* [What is required]:
Everything from the line containing "rcases h with h | h" through the line containing "placeField v lo &&& m = 0#32 := by" in the listing below should be copied exactly, and nothing more.

════════

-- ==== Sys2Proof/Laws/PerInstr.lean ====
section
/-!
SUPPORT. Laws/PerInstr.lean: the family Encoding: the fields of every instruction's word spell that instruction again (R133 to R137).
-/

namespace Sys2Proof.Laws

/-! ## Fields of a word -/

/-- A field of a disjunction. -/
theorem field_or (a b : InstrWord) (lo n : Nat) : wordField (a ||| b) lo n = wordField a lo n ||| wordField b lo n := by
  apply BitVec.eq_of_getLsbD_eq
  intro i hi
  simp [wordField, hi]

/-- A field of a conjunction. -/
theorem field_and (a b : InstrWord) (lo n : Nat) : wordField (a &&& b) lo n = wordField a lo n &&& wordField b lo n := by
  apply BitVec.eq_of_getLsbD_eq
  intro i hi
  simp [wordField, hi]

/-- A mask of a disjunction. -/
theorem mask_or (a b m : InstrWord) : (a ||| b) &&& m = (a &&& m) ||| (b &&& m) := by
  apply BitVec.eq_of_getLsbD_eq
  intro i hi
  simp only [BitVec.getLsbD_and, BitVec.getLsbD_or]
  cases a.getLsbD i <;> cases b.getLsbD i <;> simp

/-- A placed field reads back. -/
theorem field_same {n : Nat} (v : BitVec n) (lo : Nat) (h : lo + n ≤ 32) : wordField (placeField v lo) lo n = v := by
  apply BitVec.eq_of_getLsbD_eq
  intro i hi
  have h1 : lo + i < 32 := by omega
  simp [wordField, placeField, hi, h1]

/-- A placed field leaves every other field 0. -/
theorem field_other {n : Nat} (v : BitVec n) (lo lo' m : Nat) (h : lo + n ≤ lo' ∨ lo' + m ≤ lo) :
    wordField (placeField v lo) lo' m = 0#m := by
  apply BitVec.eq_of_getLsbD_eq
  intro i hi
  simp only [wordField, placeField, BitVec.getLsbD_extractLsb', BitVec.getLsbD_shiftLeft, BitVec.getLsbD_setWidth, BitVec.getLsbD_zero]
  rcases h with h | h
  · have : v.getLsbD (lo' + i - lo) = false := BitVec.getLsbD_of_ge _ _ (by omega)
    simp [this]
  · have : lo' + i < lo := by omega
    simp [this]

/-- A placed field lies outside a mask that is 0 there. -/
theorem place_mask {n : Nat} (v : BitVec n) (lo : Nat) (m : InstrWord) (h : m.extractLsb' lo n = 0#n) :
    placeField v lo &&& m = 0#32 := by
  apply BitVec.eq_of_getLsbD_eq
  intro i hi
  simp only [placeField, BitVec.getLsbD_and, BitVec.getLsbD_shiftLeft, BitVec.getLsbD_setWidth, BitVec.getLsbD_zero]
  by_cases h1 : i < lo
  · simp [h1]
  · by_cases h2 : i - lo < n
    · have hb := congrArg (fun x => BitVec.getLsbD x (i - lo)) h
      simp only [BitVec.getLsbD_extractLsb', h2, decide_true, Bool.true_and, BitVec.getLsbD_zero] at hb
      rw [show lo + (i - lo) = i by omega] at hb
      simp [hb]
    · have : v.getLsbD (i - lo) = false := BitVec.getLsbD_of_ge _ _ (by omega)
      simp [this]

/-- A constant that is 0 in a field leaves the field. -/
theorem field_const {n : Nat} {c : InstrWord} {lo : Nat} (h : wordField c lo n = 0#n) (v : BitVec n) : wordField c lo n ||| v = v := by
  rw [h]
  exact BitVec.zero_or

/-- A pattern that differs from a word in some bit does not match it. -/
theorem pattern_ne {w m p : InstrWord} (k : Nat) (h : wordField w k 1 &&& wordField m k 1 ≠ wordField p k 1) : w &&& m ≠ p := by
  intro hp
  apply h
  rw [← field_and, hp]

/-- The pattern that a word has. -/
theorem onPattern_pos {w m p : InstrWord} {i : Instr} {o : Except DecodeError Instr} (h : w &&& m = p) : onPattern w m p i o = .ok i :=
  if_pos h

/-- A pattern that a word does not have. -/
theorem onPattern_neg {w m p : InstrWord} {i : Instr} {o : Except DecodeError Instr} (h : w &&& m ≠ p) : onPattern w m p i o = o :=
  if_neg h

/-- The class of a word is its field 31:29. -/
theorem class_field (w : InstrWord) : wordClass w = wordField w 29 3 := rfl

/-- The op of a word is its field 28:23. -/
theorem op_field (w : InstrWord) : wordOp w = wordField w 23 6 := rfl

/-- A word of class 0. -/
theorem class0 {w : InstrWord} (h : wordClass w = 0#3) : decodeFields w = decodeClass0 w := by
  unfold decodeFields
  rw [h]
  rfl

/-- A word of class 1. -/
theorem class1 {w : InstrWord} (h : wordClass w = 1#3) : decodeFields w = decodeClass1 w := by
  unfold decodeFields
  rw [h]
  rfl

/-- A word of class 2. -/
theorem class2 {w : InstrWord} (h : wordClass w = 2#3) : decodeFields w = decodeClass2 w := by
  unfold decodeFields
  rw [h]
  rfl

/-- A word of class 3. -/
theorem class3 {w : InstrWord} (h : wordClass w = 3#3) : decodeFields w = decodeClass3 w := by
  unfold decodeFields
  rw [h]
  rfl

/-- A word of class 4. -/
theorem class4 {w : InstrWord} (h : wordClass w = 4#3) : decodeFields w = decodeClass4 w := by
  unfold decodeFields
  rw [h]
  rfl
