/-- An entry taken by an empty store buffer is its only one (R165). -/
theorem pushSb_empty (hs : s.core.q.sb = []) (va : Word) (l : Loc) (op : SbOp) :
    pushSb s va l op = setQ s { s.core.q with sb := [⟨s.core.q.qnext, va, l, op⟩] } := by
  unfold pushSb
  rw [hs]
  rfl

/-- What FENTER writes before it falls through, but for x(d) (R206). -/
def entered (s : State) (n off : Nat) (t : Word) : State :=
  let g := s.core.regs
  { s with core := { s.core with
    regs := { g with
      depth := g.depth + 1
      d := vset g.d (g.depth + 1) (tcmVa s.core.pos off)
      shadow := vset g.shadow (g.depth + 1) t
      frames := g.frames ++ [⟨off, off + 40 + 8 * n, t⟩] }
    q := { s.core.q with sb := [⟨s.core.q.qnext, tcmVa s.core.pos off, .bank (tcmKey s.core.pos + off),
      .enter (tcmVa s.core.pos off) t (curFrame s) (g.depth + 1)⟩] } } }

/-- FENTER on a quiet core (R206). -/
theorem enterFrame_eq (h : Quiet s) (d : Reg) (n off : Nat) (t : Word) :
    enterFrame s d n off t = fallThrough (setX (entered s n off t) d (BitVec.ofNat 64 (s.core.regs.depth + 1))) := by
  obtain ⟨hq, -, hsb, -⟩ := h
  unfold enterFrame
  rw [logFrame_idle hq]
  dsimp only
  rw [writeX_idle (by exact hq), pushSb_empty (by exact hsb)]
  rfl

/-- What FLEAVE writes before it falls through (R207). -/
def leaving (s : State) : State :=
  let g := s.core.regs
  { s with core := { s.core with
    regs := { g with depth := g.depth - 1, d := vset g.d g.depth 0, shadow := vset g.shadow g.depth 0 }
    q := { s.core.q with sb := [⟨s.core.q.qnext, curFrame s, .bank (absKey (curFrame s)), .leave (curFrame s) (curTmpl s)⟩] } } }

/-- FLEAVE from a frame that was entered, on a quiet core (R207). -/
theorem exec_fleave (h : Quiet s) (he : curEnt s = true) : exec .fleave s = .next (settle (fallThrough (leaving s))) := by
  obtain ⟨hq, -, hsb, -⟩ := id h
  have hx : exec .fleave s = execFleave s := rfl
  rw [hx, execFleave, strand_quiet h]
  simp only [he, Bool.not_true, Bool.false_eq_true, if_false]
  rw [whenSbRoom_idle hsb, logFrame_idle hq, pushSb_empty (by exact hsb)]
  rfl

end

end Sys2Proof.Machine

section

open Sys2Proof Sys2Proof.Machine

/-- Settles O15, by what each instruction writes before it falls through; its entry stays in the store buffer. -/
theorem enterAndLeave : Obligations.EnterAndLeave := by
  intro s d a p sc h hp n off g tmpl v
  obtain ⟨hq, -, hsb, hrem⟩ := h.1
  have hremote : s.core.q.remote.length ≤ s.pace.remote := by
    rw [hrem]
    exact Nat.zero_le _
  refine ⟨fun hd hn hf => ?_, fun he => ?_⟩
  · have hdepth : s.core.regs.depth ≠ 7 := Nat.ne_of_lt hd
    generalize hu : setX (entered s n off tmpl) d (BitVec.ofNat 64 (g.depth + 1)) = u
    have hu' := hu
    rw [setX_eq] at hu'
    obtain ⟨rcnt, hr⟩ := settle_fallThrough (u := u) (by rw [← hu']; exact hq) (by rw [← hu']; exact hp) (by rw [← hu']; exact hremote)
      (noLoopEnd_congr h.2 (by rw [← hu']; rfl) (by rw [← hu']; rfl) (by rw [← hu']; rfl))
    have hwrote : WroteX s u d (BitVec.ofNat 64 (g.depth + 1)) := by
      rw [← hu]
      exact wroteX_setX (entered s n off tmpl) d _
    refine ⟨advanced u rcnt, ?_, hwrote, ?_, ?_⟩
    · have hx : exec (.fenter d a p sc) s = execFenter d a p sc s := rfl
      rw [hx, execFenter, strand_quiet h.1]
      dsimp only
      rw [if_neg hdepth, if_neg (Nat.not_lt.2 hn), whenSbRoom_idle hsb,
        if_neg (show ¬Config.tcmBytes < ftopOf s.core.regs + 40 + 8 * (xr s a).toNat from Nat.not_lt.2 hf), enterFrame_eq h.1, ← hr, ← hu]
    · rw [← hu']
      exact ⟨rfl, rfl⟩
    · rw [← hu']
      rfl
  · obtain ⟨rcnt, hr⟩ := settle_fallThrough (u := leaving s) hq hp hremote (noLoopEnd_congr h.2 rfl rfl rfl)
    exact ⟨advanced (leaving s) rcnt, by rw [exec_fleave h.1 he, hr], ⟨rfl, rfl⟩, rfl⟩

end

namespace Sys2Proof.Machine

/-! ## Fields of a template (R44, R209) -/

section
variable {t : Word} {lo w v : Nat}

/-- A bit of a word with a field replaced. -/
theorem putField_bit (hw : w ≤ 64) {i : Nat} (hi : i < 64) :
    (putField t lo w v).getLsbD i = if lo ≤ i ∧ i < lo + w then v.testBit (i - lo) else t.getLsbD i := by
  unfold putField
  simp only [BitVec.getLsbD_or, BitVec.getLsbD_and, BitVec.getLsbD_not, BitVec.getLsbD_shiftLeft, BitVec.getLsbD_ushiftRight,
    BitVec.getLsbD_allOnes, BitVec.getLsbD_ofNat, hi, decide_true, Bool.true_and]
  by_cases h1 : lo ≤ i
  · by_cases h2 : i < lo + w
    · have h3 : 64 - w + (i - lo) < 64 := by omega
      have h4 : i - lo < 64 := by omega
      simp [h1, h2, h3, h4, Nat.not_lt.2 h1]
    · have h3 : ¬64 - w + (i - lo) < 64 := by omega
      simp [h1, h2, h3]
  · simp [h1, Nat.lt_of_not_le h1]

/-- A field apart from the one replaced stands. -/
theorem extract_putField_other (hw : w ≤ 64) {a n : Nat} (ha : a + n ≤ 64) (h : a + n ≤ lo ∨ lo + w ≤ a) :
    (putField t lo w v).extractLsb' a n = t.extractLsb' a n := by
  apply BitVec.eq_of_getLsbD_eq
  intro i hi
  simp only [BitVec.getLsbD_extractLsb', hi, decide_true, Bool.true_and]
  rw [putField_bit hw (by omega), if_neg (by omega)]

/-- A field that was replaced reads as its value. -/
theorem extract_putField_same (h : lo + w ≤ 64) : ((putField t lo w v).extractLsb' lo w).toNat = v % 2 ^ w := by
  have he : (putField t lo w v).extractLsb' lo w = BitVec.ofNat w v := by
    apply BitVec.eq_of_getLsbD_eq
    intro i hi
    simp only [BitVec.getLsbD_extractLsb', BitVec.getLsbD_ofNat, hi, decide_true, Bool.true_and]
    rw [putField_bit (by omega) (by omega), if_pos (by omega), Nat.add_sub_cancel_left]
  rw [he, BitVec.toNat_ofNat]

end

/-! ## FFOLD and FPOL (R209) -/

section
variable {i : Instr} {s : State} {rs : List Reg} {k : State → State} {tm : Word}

════════

* [Result below]:
  rcases h with h | h
  · have : v.getLsbD (lo' + i - lo) = false := BitVec.getLsbD_of_ge _ _ (by omega)
    simp [this]
  · have : lo' + i < lo := by omega
    simp [this]

/-- A placed field lies outside a mask that is 0 there. -/
theorem place_mask {n : Nat} (v : BitVec n) (lo : Nat) (m : InstrWord) (h : m.extractLsb' lo n = 0#n) :
    placeField v lo &&& m = 0#32 := by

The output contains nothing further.